No One Cares About Crazy People
Title | No One Cares About Crazy People PDF eBook |
Author | Ron Powers |
Publisher | Hachette UK |
Total Pages | 384 |
Release | 2017-03-21 |
Genre | Psychology |
ISBN | 031634110X |
New York Times-bestselling author Ron Powers offers a searching, richly researched narrative of the social history of mental illness in America paired with the deeply personal story of his two sons' battles with schizophrenia. From the centuries of torture of "lunatiks" at Bedlam Asylum to the infamous eugenics era to the follies of the anti-psychiatry movement to the current landscape in which too many families struggle alone to manage afflicted love ones, Powers limns our fears and myths about mental illness and the fractured public policies that have resulted. Braided with that history is the moving story of Powers's beloved son Kevin -- spirited, endearing, and gifted -- who triumphed even while suffering from schizophrenia until finally he did not, and the story of his courageous surviving son Dean, who is also schizophrenic.

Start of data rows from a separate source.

-- ==== Sys2Proof/Machine/Dispatch.lean ====
section
/-! DEFINITION. One arm per command (30_encoding.md R84). -/

namespace Sys2Proof.Machine

def exec (i : Instr) (s : State) : Host.Outcome State Fault Refusal :=
  match i with
  | .fadd rd ra rb => Sys2Proof.Machine.execFadd rd ra rb s
  | .fsub rd ra rb => Sys2Proof.Machine.execFsub rd ra rb s
  | .fmul rd ra rb => Sys2Proof.Machine.execFmul rd ra rb s
  | .finv rd ra => Sys2Proof.Machine.execFinv rd ra s
  | .fcanon rd ra => Sys2Proof.Machine.execFcanon rd ra s
  | .pldi rd => Sys2Proof.Machine.execPldi rd s
  | .pldb rd => Sys2Proof.Machine.execPldb rd s
  | .padd rd ra rb => Sys2Proof.Machine.execPadd rd ra rb s
  | .pmadd rd ra rb => Sys2Proof.Machine.execPmadd rd ra rb s
  | .pdbl rd ra => Sys2Proof.Machine.execPdbl rd ra s
  | .ptopre rd ra => Sys2Proof.Machine.execPtopre rd ra s
  | .ptou rd ra => Sys2Proof.Machine.execPtou rd ra s
  | .pbasemul rd ra => Sys2Proof.Machine.execPbasemul rd ra s
  | .ladder rd ra rb => Sys2Proof.Machine.execLadder rd ra rb s
  | .hsalsa rd ra => Sys2Proof.Machine.execHsalsa rd ra s
  | .clamp rd ra => Sys2Proof.Machine.execClamp rd ra s
  | .keygen rd => Sys2Proof.Machine.execKeygen rd s
  | .derivepub rd ra => Sys2Proof.Machine.execDerivepub rd ra s
  | .deriveshared rd ra rb => Sys2Proof.Machine.execDeriveshared rd ra rb s

end Sys2Proof.Machine
end

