-- ==== Sys2Proof/Machine/HostMacros.lean ====
section
/-! DEFINITION. The pseudo-instructions and host macros of 30_encoding.md R90, as commands and as host turns. They
are no encodings. -/

namespace Sys2Proof.Machine

/-- The pseudo-instructions (30_encoding.md R90). -/
inductive Pseudo where
  | fsqr (rd ra : DReg)
  | x25519 (rd rk ru : DReg)
  | ecdh (rd rk ru : DReg)
  deriving DecidableEq, Repr

/-- The expansion column of 30_encoding.md R90. -/
def expandPseudo : Pseudo → List Instr
  | .fsqr rd ra => [.fmul rd ra ra]
  | .x25519 rd rk ru => [.clamp rd rk, .ladder rd rd ru]
  | .ecdh rd rk ru => [.deriveshared rd rk ru]

/-- The condition column of 30_encoding.md R90: X25519 needs D ≠ U. -/
def pseudoCondition : Pseudo → Bool
  | .fsqr _ _ => true
  | .x25519 rd _ ru => rd != ru
  | .ecdh _ _ _ => true

/-- The offset of word w of D[i] (20_memory.md R53). -/
def dataOffset (i : DReg) (w : Fin 8) : BitVec 10 := BitVec.ofNat 10 (0x100 + 32 * i.val + 4 * w.val)

/-- `MemRead(off, 4)` as a turn. -/
def readTurn (off : BitVec 10) : Turn := .host (.read (wordAccess off))

/-- `MemWrite(off, 4, v)` as a turn. -/
def writeTurn (off : BitVec 10) (v : Word) : Turn := .host (.write (wordAccess off) v)

/-- `WRD dN, b`: eight word writes (30_encoding.md R90). -/
def macroWrd (n : DReg) (b : Bytes32) : List Turn :=
  (List.finRange 8).map fun w => writeTurn (dataOffset n w) (wordAt b w)

/-- `RDD dN`: eight word reads (30_encoding.md R90). -/
def macroRdd (n : DReg) : List Turn := (List.finRange 8).map fun w => readTurn (dataOffset n w)

/-- A hexadecimal digit, in either case (log 15). -/
def hexDigit? (c : Char) : Option Nat :=
  if '0' ≤ c ∧ c ≤ '9' then some (c.toNat - 48)
  else if 'a' ≤ c ∧ c ≤ 'f' then some (c.toNat - 87)
  else if 'A' ≤ c ∧ c ≤ 'F' then some (c.toNat - 55)
  else none

/-- The bytes that pairs of hexadecimal digits name, the first digit of a pair the higher one. -/
def hexBytes? : List Char → Option (List Byte)
  | [] => some []
  | [_] => none
  | h :: l :: ds =>
    match hexDigit? h, hexDigit? l, hexBytes? ds with
    | some x, some y, some bs => some (BitVec.ofNat 8 (16 * x + y) :: bs)
    | _, _, _ => none

/-- `LE` of a list of bytes, byte 0 first (00_scope.md R11). -/
def leValue : List Byte → Nat
  | [] => 0
  | b :: bs => b.toNat + 256 * leValue bs

/-- The string that 64 hexadecimal digits name, the first two digits being byte 0 (30_encoding.md R90;
00_scope.md R11). -/
def hexString? (ds : List Char) : Option Bytes32 :=
  if ds.length = 64 then (hexBytes? ds).map fun bs => BitVec.ofNat 256 (leValue bs) else none

/-- `WRD dN, <64 hex digits>` as written (30_encoding.md R90). -/
def macroWrdHex (n : DReg) (ds : List Char) : Option (List Turn) := (hexString? ds).map (macroWrd n)

/-- A `WAIT` loop that sees BUSY = 1 in its first `polls` reads of STATUS, then the engine's step, then the read that
ends it (30_encoding.md R90; log 16). -/
def macroWait (polls : Nat) : List Turn := List.replicate polls (readTurn 0x00C) ++ [.engine, readTurn 0x00C]

/-- `EXEC`: the command word to CMD, then `WAIT` (30_encoding.md R90). -/
def macroExec (i : Instr) (polls : Nat) : List Turn := writeTurn 0x010 (encode i) :: macroWait polls

/-- The read of `CHECK` (30_encoding.md R90). -/
def macroCheck : List Turn := [readTurn 0x00C]

/-- The test of `CHECK`: the command succeeded iff STATUS[11:8] = 0 (30_encoding.md R90). -/
def checkOk (status : Word) : Bool := status.extractLsb' 8 4 == 0#4

/-! What the host learns from a macro. -/

/-- The answer a turn brings: only a host access is answered. -/
def turnAnswer (t : Turn) (after : State) : List Response :=
  match t with
  | .host _ => after.resp.toList
  | .takeIrq => []
  | .engine => []
  | .rstN => []

/-- The answers to the host's accesses when these turns are taken in order. -/
def answersTo : List Turn → State → List Response
  | [], _ => []
  | t :: ts, s =>
    match takeTurn t s with
    | .next u => turnAnswer t u ++ answersTo ts u
    | .fault _ => []
    | .refused _ => []

/-- The word an answer carries, if it carries one. -/
def Response.word? : Response → Option Word
  | .word v => some v
  | .done => none
  | .busError => none

/-- The bytes `RDD` assembles from its answers, the w-th word in bytes 4w to 4w+3 (30_encoding.md R90; 20_memory.md
R53). There is no string unless the answers are eight words. -/
def rddBytes (rs : List Response) : Option Bytes32 :=
  match rs.mapM Response.word? with
  | some [w0, w1, w2, w3, w4, w5, w6, w7] => some (joinWords w0 w1 w2 w3 w4 w5 w6 w7)
  | _ => none

/-- `RDD dN`: the string the host reads (30_encoding.md R90). -/
def rddValue (n : DReg) (s : State) : Option Bytes32 := rddBytes (answersTo (macroRdd n) s)

/-- `CHECK`: the read of STATUS and the test of its answer (30_encoding.md R90). -/
def checkSucceeds (s : State) : Bool :=
  match answersTo macroCheck s with
  | [.word v] => checkOk v
  | _ => false

end Sys2Proof.Machine
end

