/-- Subtracting y is adding any z that is −y modulo p. -/
theorem fe_sub_eq_add {x y z : Fe} (h : toF z + toF y = 0) : x - y = x + z :=
  toF_injective (by rw [toF_sub, toF_add, eq_neg_of_add_eq_zero_left h, sub_eq_add_neg])

@[simp] theorem toF_feOfNat (n : Nat) : toF (feOfNat n) = (n : F) := toF_eq_natCast (feOfNat_val n)

/-- Square-and-multiply computes the inverse of GF(p) (00_scope.md R14). -/
@[simp] theorem toF_feInv (x : Fe) : toF (feInv x) = inv (toF x) := by
  rw [toF_eq_natCast (feInv_val x), Nat.cast_pow, toF]
  rfl

theorem inv_of_zero : inv 0 = 0 := zero_pow (by decide)

/-- Fermat's little theorem (40_field.md R104). -/
theorem mul_inv_of_ne_zero {a : F} (h : a ≠ 0) : a * inv a = 1 := by
  have : Fact (Nat.Prime P) := ⟨prime_prime⟩
  rw [inv, ← pow_succ']
  exact ZMod.pow_card_sub_one_eq_one h

/-! A field read, and what a command leaves that writes one field element (10_state.md R25, R27; 60_exceptions.md
R210). -/

/-- A field read as an integer (00_scope.md R13). -/
theorem fieldReg_val (s : State) (i : DReg) : (s.fieldReg i).val = low255 s i % P := fe_val (s.reg i)

theorem toF_fieldReg (s : State) (i : DReg) : toF (s.fieldReg i) = readFe s i :=
  toF_eq_natCast (fe_val (s.reg i))

theorem readFe_eq_zero_iff (s : State) (i : DReg) : readFe s i = 0 ↔ low255 s i % P = 0 := by
  rw [readFe, ZMod.natCast_eq_zero_iff, Nat.dvd_iff_mod_eq_zero]

/-- The state after a command that writes the field element x to D[i]. -/
def State.afterField (s : State) (i : DReg) (x : Fe) : State := (s.setReg i (enc x)).completeOk

@[simp] theorem afterField_reg_self (s : State) (i : DReg) (x : Fe) : (s.afterField i x).reg i = enc x := by
  rw [State.afterField, completeOk_reg, setReg_reg_self]

@[simp] theorem fieldReg_afterField_self (s : State) (i : DReg) (x : Fe) : (s.afterField i x).fieldReg i = x := by
  rw [State.fieldReg, afterField_reg_self, fe_enc]

theorem fieldReg_afterField_ne (s : State) {i j : DReg} (x : Fe) (h : j ≠ i) :
    (s.afterField i x).fieldReg j = s.fieldReg j := by
  rw [State.fieldReg, State.afterField, completeOk_reg, setReg_reg_ne _ _ _ _ h, State.fieldReg]

/-- A field element is held by the register that holds its encoding (00_scope.md R13). -/
theorem holds_of_reg_eq_enc {t : State} {i : DReg} {x : Fe} (h : t.reg i = enc x) : Holds t i (toF x) := by
  rw [Holds, h]
  exact ⟨congrArg Nat.cast (enc_toNat x), enc_lt x⟩

/-- The encoding is canonical, so the register's bytes are those of the least integer of the class (40_field.md
R106). -/
theorem toNat_of_holds {t : State} {i : DReg} {n : Nat} (h : Holds t i n) (hn : n < P) : (t.reg i).toNat = n := by
  obtain ⟨hcast, hlt⟩ := h
  exact ((ZMod.natCast_eq_natCast_iff _ _ _).mp hcast).eq_of_lt_of_lt hlt hn

theorem reg_eq_zero_of_holds {t : State} {i : DReg} (h : Holds t i 0) : t.reg i = 0 :=
  BitVec.eq_of_toNat_eq (toNat_of_holds (n := 0) (by rwa [Nat.cast_zero]) (by decide))

theorem reg_eq_one_of_holds {t : State} {i : DReg} (h : Holds t i 1) : t.reg i = 1 :=
  BitVec.eq_of_toNat_eq (toNat_of_holds (n := 1) (by rwa [Nat.cast_one]) (by decide))

theorem succeeds_afterField (s : State) (i : DReg) (x : Fe) : Succeeds [i] s (s.afterField i x) := by
  obtain ⟨t, ht, -, hsucceeds⟩ := finishField_spec i x s
  cases ht
  exact hsucceeds

/-! The five commands, each by the field element it writes (40_field.md R101–R105). -/

theorem exec_fadd (rd ra rb : DReg) (s : State) :
    exec (.fadd rd ra rb) s = .next (s.afterField rd (s.fieldReg ra + s.fieldReg rb)) := rfl

theorem exec_fsub (rd ra rb : DReg) (s : State) :
    exec (.fsub rd ra rb) s = .next (s.afterField rd (s.fieldReg ra - s.fieldReg rb)) := rfl

theorem exec_fmul (rd ra rb : DReg) (s : State) :
    exec (.fmul rd ra rb) s = .next (s.afterField rd (s.fieldReg ra * s.fieldReg rb)) := rfl

theorem exec_finv (rd ra : DReg) (s : State) :
    exec (.finv rd ra) s = .next (s.afterField rd (feInv (s.fieldReg ra))) := rfl

theorem exec_fcanon (rd ra : DReg) (s : State) :
    exec (.fcanon rd ra) s = .next (s.afterField rd (s.fieldReg ra)) := rfl

/-- A command that writes the field element x writes the integer x, and succeeds. -/
theorem exists_next_value {r : Result} {s : State} {i : DReg} {x : Fe} {n : Nat} (hr : r = .next (s.afterField i x))
    (hx : x.val = n) : ∃ t, r = .next t ∧ (t.reg i).toNat = n ∧ Succeeds [i] s t :=
  ⟨_, hr, by rw [afterField_reg_self, enc_toNat, hx], succeeds_afterField s i x⟩

/-- Settles O1: the sum of the two reduced sources is the sum of the sources, modulo p. -/
theorem faddWritesSumModP : Obligations.FaddWritesSumModP := by
  unfold Obligations.FaddWritesSumModP
  refine ⟨encodedAs_build .fadd rfl fun _ _ _ => rfl, fun rd ra rb s => exists_next_value (exec_fadd rd ra rb s) ?_⟩
  rw [Fin.val_add, fieldReg_val, fieldReg_val, prime_eq_P, ← Nat.add_mod]
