-- ==== Sys2Proof/Word.lean ====
section
/-!
DEFINITION. The plain value types of Sisan (R2, R4): bytes, 32-bit register words and the 64-bit quantities of
addresses, times and digests. Addresses are computed on natural numbers, "without truncation" (R9).
-/
namespace Sys2Proof

/-- One byte of memory or of an in-memory structure (R2). -/
abbrev Byte := BitVec 8

/-- One register (R4). -/
abbrev Word := BitVec 32

/-- A 64-bit quantity: a lo/hi pair of registers (R5), an address (R27), a time (R1) or a digest (R357). -/
abbrev DWord := BitVec 64

/-- A status code: class in bits 15 to 12, detail in bits 11 to 0 (R83, R375). -/
abbrev Status := BitVec 16

end Sys2Proof
end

A blend of history, biography, memoir, and current affairs ending with a consideration of where we might go from here, this is a thought-provoking look at a dreaded illness that has long been misunderstood. "Extraordinary and courageous . . . No doubt if everyone were to read this book, the world would change." -- New York Times Book Review
Democracies at War
Title | Democracies at War PDF eBook |
Author | Dan Reiter |
Publisher | Princeton University Press |
Total Pages | 304 |
Release | 2010-07-01 |
Genre | Political Science |
ISBN | 9781400824458 |
Why do democracies win wars? This is a critical question in the study of international relations, as a traditional view--expressed most famously by Alexis de Tocqueville--has been that democracies are inferior in crafting foreign policy and fighting wars. In Democracies at War, the first major study of its kind, Dan Reiter and Allan Stam come to a very different conclusion. Democracies tend to win the wars they fight--specifically, about eighty percent of the time. Complementing their wide-ranging case-study analysis, the authors apply innovative statistical tests and new hypotheses. In unusually clear prose, they pinpoint two reasons for democracies' success at war. First, as elected leaders understand that losing a war can spell domestic political backlash, democracies start only those wars they are likely to win. Secondly, the emphasis on individuality within democratic societies means that their soldiers fight with greater initiative and superior leadership. Surprisingly, Reiter and Stam find that it is neither economic muscle nor bandwagoning between democratic powers that enables democracies to win wars. They also show that, given societal consent, democracies are willing to initiate wars of empire or genocide. On the whole, they find, democracies' dependence on public consent makes for more, rather than less, effective foreign policy. Taking a fresh approach to a question that has long merited such a study, this book yields crucial insights on security policy, the causes of war, and the interplay between domestic politics and international relations.